In La Russa, the White Sox ended up with someone who knows what it takes to get there. After his first stint as the South Side skipper, which started at the tail end of the 1970s, La Russa went on to win titles with the Oakland Athletics and St. Louis Cardinals. Though he might not have met all the criteria Hahn laid out three weeks ago, he meets the top one: He knows how to win.

But why would La Russa want to take on such a challenge? Why end what had been nearly a decade of retirement from the day-to-day grind of managing a Major League Baseball team? Why add more to what was already a Hall-of-Fame career?

Even Jerry Reinsdorf, the White Sox chairman whose close friendship with La Russa has been a focal point in the conversation surrounding the hire, wondered the same thing as recently as last year.

“Managing takes an awful lot out of you, there's nothing left to accomplish,” Reinsdorf said in an interview about La Russa. “He's won three World Series, and he's in the Hall of Fame. There's no reason to go back to managing and have to try to deal with people who are 22 years old when you're 75 years old.”

Well, there was something even Reinsdorf didn’t know about his good friend.

“Obviously, Tony decided he has something else to accomplish,” the chairman said Thursday. “What I didn't know at that time was how much he missed the competition.”

Boy, did he.

La Russa described his years in three different front offices — first running the Arizona Diamondbacks’ baseball operations department, then as an assistant and adviser for the Boston Red Sox and Los Angeles Angels — as “torture.”

“It was very difficult, increasingly so, to sit there and think about what's going on downstairs. When you're an advisor, it's something I enjoyed but I always had this thought, 'Man, it's more fun downstairs,” La Russa said during his introductory press conference. “My heart was always in the dugout.

“I think all managers would understand this … how rare it is to get an opportunity to manage a team that's this talented and this close to winning. Most of the time your chances are the opposite.

“I seriously thought being upstairs for nine years watching the game closely, I described it to my friends as torture because you’re seeing it and you can’t do anything about it. Soon thereafter I realized I had to either stop complaining about being upstairs or go downstairs. And if you go downstairs and have an opportunity like you have with the White Sox, that’s when it got serious.”

And so, in the end, in addition to that dissatisfaction with a front-office role, the same thing that figured to attract top candidates with more recent managerial experience ended up attracting a Hall of Famer with three rings on his fingers.
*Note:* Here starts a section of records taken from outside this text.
/-- What the registers of a group hold together. -/
abbrev RegGroup.Value : RegGroup → Type
  | .rom => Vector Byte 8
  | .scratchpad => Vector Byte 9 × BitVec 16 × Byte × Byte × Nat
  | .detected | .parasite | .alarm => Bool
  | .rb => Option Bool

/-- The registers of a group in a state. -/
def RegGroup.view (s : State) : (g : RegGroup) → g.Value
  | .rom => s.rom
  | .scratchpad => (s.sp, s.tempRaw, s.th, s.tl, s.res)
  | .detected => s.detected
  | .parasite => s.parasite
  | .alarm => s.alarm
  | .rb => s.rb

/-- The group of a buffer. -/
def Buf.group : Buf → RegGroup
  | .rom => .rom
  | .sp => .scratchpad

/-- The group a primitive writes. -/
def Prim.writes : Prim → Option RegGroup
  | .clearBuf b | .accumulate b => some b.group
  | .decodeScratchpad => some .scratchpad
  | .setDetected => some .detected
  | .setParasite => some .parasite
  | .setAlarm => some .alarm
  | .handRb => some .rb
  | .lineOutLow | .lineOutHigh | .lineRelease | .lineSample _ | .waitUs _ | .waitMs _ | .maskEnter | .maskExit
  | .loadShift _ | .setBitIdx _ | .busyOff => none

/-- The primitive leaves the registers of the group alone. -/
def Prim.spares (g : RegGroup) (p : Prim) : Bool := p.writes != some g

/-- The groups an operation writes, by the model's own table `writesReg` for the host-readable registers; READBIT alone
hands over `RB` (40_timeslot_primitives.md R140). -/
def RegGroup.writtenBy (i : Instr) : RegGroup → Bool
  | .rom => writesReg i (.rom 0)
  | .scratchpad => writesReg i .tempRaw
  | .detected => writesReg i .detected
  | .parasite => writesReg i .parasite
  | .alarm => writesReg i .alarm
  | .rb => i == .readbit

/-- A primitive that spares a group leaves its registers as they are. -/
theorem view_perform {g : RegGroup} {p : Prim} (h : p.spares g = true) (s : State) :
    g.view (perform p s) = g.view s := by
  cases p with
  | setDetected => cases g with | detected => cases h | _ => rfl
  | setParasite => cases g with | parasite => cases h | _ => rfl
  | setAlarm => cases g with | alarm => cases h | _ => rfl
  | handRb => cases g with | rb => cases h | _ => rfl
  | decodeScratchpad => cases g with | scratchpad => cases h | _ => rfl
  | clearBuf b =>
    cases b with
    | rom => cases g with | rom => cases h | _ => rfl
    | sp => cases g with | scratchpad => cases h | _ => rfl
  | accumulate b =>
    simp only [perform, State.accumulate]
    split
    · cases b with
      | rom => cases g with | rom => cases h | _ => rfl
      | sp => cases g with | scratchpad => cases h | _ => rfl
    · rfl
  | lineSample x => cases x <;> cases g <;> rfl
  | _ => cases g <;> rfl

/-- Steps whose primitives all spare a group. -/
def sparesAll (g : RegGroup) (ms : List Micro) : Bool := ms.all (Micro.within (Prim.spares g))

theorem sparesAll_append (g : RegGroup) (ms ns : List Micro) :
    sparesAll g (ms ++ ns) = (sparesAll g ms && sparesAll g ns) := List.all_append

theorem sparesAll_flatMap {α : Type} (g : RegGroup) (l : List α) (f : α → List Micro)
    (h : ∀ a, sparesAll g (f a) = true) : sparesAll g (l.flatMap f) = true := by
  induction l with
  | nil => rfl
  | cons a l ih => rw [List.flatMap_cons, sparesAll_append, h, ih]; rfl

/-- `Reset()` writes `DETECTED` alone. -/
theorem sparesAll_reset (g : RegGroup) (c : Params) : sparesAll g (Proc.steps (Proc.reset c)) = (g != .detected) := by
  cases g <;> rfl
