-- ==== Sys2Proof/Machine/Regs.lean ====
section
/-! DEFINITION. The register file of the module as the register tables of the manual give it: blocks, access codes
(R10), statistics counters (R13) and every register field with its place, access and reset value. Fields whose reset
the manual calls "per silicon", "per firmware", "per module", "per start-up" or "per domain" start at 0 here
(DESIGN CHOICE, log entry 2), but for those that `Fld.resetAt` names. -/

namespace Sys2Proof.Machine

/-- Register blocks (R55, Tables 2.4 and 2.5); `brwch` is a Barrow channel's part of BRW_. -/
inductive Blk where
  | hub | pci | till | que | ox | vu | hen | exp | stall | ledger | tally | mmu | brw | brwch | nvmc | tree | sess | nbr | vdec | wat | goose | pwr | rtc | mgmt
deriving DecidableEq, Repr

/-- Access codes of Table 0.6 (R10). -/
inductive Access where
  | ro | rw | wo | w1c | w1s | rc | rws
deriving DecidableEq, Repr

/-- Statistics counters (R13): each has a COUNT field and a SAT flag. -/
inductive Ctr where
  | pciDeniedCount | queDrop | oxBeats | oxWaitBeats | oxSatCount | oxChkTiles | oxChkMismatch | oxChkSkip
  | oxPoisonOut | vuBeats | vuWaitBeats | vuNanQuant | vuScaleSat | vuOverflow | vuQclamp | vuTrackEmpty
  | vuPoisonOut | henBeats | henWaitBeats | henBounds | henClip | henOrder | henHashFull | henPriceOvf
  | henAssignOpen | henPoisonOut | expBlocks | expEscapes | expStallBeats | expTrimmed | expPoisonBlocks
  | expCheckFail | expBadBlock | expDirectLines | stallSteps | stallAltStarts | stallDispatchMiss | stallPoisonSlots
  | ledgerCommits | ledgerAborts | ledgerReplays | ledgerCascades | ledgerClosings | ledgerProvSent | ledgerWindowWaits
  | ledgerDepWaits | tallyChecks | tallyShadowed | tallyShadowSkip | tallyMismatch | tallyVotesRun | tallyNoReferee
  | tallyTestsRun | tallyTestsFailed | tallyTestsLate | mmuTranslations | mmuWalks | mmuWalkFaults | mmuPoolHits
  | mmuPromotions | mmuRenewals | mmuEvictions | mmuEvictYields | mmuPoolSkip | mmuLateReads | mmuFailedReads
  | mmuT1Uncorrected | mmuScrubPasses | brwBursts | brwBusErrors | brwSkips | brwRestarts | brwDrops | brwChBytes
  | nvmcPageReads | nvmcMirrorReads | nvmcInternalFail | nvmcPrograms | nvmcErases | nvmcSuspends | nvmcInterrupted
  | nvmcUnlockErr | nvmcRefused | nvmcScrubPages | nvmcRelocations | nvmcMirrorDiff | nvmcSuspendedReads
  | treeBursts | treeCw | treeCwCorr | treeCwUncorr | treeBids | treeCollisions | treeStrayGrains | treeDupDropped
  | treeJoinRefused | epCw | epMiss | sessFramesIn | sessTagFail | sessMalformed | sessOow | sessDup | sessReplay
  | sessStale | sessSkipped | sessResumeFail | sessAuthFail | sessUnbound | sessSFrames | sessSHoles | nbrFramesIn
  | nbrFramesOut | nbrRetrans | nbrFecCorr | nbrFecUncorr | nbrTagFail | nbrMalformed | nbrStale | nbrReplay
  | nbrDup | nbrCredit | nbrLateItems | nbrContra | nbrSendDiscard | nbrPageReads | nbrPageFail | nbrDowns
  | vdecPictures | vdecSamples | vdecCorruptSlices | vdecPoisonRows | vdecDropped | vdecOverrun | vdecUnconf
  | gooseEvals | gooseAlarms | gooseDisagree | gooseStale | mgmtFramesOut | mgmtFramesIn | mgmtTxDropped
  | mgmtReqDropped | mgmtBadIn | watDenials
deriving DecidableEq, Repr
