-- ==== Sys2Proof/Machine/Crypto.lean ====
section
/-! DEFINITION. Keys, chains and sealed frames over the functions of `Config` (R374, R378, R427–R434). -/

namespace Sys2Proof.Machine

/-- ASCII bytes. -/
def ascii (s : String) : Bytes := s.toList.map fun c => BitVec.ofNat 8 c.toNat

/-- Signs with the identity key: 512 bytes. -/
def Hall.sign (h : Hall) (m : Bytes) : Bytes × Hall :=
  (slice (Config.identitySign h.freeCtr m) 0 512, { h with freeCtr := h.freeCtr + 1 })

/-- Wraps a key with RSAES-OAEP: 512 bytes. -/
def Hall.wrap (h : Hall) (spki label plain : Bytes) : Bytes × Hall :=
  (slice (Config.oaepWrap spki label plain h.freeCtr) 0 512, { h with freeCtr := h.freeCtr + 1 })

/-- Sealed payload: cipher text of the payload's length and a 16-byte tag (R374). -/
def gcmSeal (key nonce aad plain : Bytes) : Bytes := slice (Config.gcmSeal key nonce aad plain) 0 (plain.length + 16)

/-- Opens a sealed payload; a plain text of the wrong length counts as a failed tag. -/
def gcmOpen (key nonce aad box : Bytes) : Option Bytes :=
  match Config.gcmOpen key nonce aad box with
  | some p => if p.length + 16 = box.length then some p else none
  | none => none

/-- Purposes of the trust store (Table 18.5). -/
def purposeImage : Nat := 1
def purposeLot : Nat := 2
def purposePack : Nat := 3
def purposeEndpoint : Nat := 4
def purposeNeighbour : Nat := 5

/-- Keys of a purpose in slot order (R429): slot and key. -/
def Hall.keysOf (h : Hall) (purpose : Nat) : List (Nat × Bytes) :=
  (List.range 16).filterMap fun i => (Tab.find h.trust.keys (16 * purpose + i)).map fun k => (i, k)

/-- A signed object verifies under any key of its purpose, tried in slot order (R429). -/
def Hall.verifies (h : Hall) (purpose : Nat) (msg sig : Bytes) : Bool :=
  (h.keysOf purpose).any fun k => Config.pssVerify k.2 msg sig

/-- Every certificate but the last is signed by the next one's key; `i` counts from the leaf, 0. CA and path length hold
for every certificate but the leaf (R378). -/
def chainLinks : List Config.Cert → Nat → Bool
  | [], _ => false
  | c :: rest, i =>
    let here := c.strong && c.pss && (decide (i = 0) || (c.ca && match c.pathLen with
      | some p => decide (i - 1 ≤ p)
      | none => true))
    match rest with
    | [] => here
    | d :: _ => here && Config.pssVerify d.spki c.tbs c.sig && chainLinks rest (i + 1)

/-- A chain by the rules of R378, but for its IDENT: the leaf's key and the slot of the anchor. -/
def Hall.chainCheck (h : Hall) (purpose : Nat) (der : Bytes) : Option (Bytes × Nat) :=
  if 12288 < der.length then none
  else match Config.x509 der with
  | none => none
  | some certs =>
    match certs.head?, certs.getLast? with
    | some leaf, some last =>
      if decide (certs.length ≤ 4) && chainLinks certs 0 then
        ((h.keysOf purpose).find? fun k => Config.pssVerify k.2 last.tbs last.sig).map fun k => (leaf.spki, k.1)
      else none
    | _, _ => none

/-- The chain presented to neighbours and by SPDM (R434). -/
def Hall.presented (h : Hall) : Bytes := h.trust.chain1.getD Config.chain0

end Sys2Proof.Machine
end

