-- ==== Sys2Proof/Machine/Mva.lean ====
section
/-! DEFINITION. Ranges of a pen's MVA: cutting at pages, stores by units that are no Barrow channel (R254–R260), and the
world check of a target (R425). -/

namespace Sys2Proof.Machine

/-- A range cut at 64 KiB pages: MVA and length of each piece. -/
def mvaPieces (mva n : Nat) : List (Nat × Nat) :=
  (List.range ((mva % 65536 + n + 65535) / 65536)).map fun i =>
    let start := max mva ((mva / 65536 + i) * 65536)
    let stop := min (mva + n) ((mva / 65536 + i + 1) * 65536)
    (start, stop - start)

/-- A unit that accesses memory, for the world check: its entry in the table, and SOURCE and SOURCE_ID of Table 18.12. -/
structure Accessor where
  secure : Bool
  source : Nat
  id : Nat
deriving DecidableEq, Repr

/-- Jenig: secure (R423). -/
def jenig : Accessor := { secure := true, source := 0, id := 0 }

/-- The world check of a physical address (R425): none where the access may go on. -/
def Hall.worldRefuses (h : Hall) (who : Accessor) (a : Nat) : Option (Nat × Nat) :=
  if who.secure then none
  else match h.physEntry a with
    | some (k, i) => if h.secureEntry k i then some (k, i) else none
    | none => none

/-- Stores a payload at an MVA through a hub's translation; none at the first page that is not writable T1 or host
memory (host pages only where `hubChain`), or that the world check refuses, with what was counted. -/
def Hall.mvaStore (h : Hall) (hub : Hub) (who : Accessor) (pen mva : Nat) (p : Payload) (hubChain : Bool := false) :
    Bool × Hall :=
  (mvaPieces mva p.length).foldl (fun acc piece =>
    if !acc.1 then acc
    else
      let h := acc.2
      let part := (p.drop (piece.1 - mva)).take piece.2
      match h.translate hub pen piece.1 true hubChain with
      | (.inr (.ram a), h) => match h.worldRefuses who a with
        | some (k, i) => (false, h.watDeny k i who.source who.id true)
        | none => (true, h.writeRam a part)
      | (.inr (.host a), h) => (true, h.hostWrite a (part.map fun (x : PByte) => x.b))
      | (_, h) => (false, h)) (true, h)

/-- Every page of a range is mapped and writable by R259 (destination checks of till commands). -/
def Hall.mvaWritable (h : Hall) (pen mva n : Nat) (hubChain : Bool) : Bool :=
  (mvaPieces mva n).all fun piece => match h.pte pen piece.1 with
    | some e => (resolvePte e piece.1 true hubChain).isSome
    | none => false

/-- Every page of a range is mapped and readable. -/
def Hall.mvaReadable (h : Hall) (pen mva n : Nat) : Bool :=
  (mvaPieces mva n).all fun piece => match h.pte pen piece.1 with
    | some e => (resolvePte e piece.1 false false).isSome
    | none => false

end Sys2Proof.Machine
end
No, it didn’t go the way Hahn — or most fans, judging by the social-media reaction — expected it to. But the White Sox got a winner. All the other questions still flying around will be answered in time. But the one that matters most is the winning piece: Can La Russa take these White Sox to the baseball mountaintop?

Well, at the very least, he knows the way.

“The last few days as it's gotten closer and I could start to think, 'Maybe this is going to happen, it's probably going to happen,' my internal response has been excitement,” La Russa said. “I haven't had the first regret. I'm fired up, I'm ready to go. I'm anxious to get with the players. I want to show them what I represent as a person, as a professional.”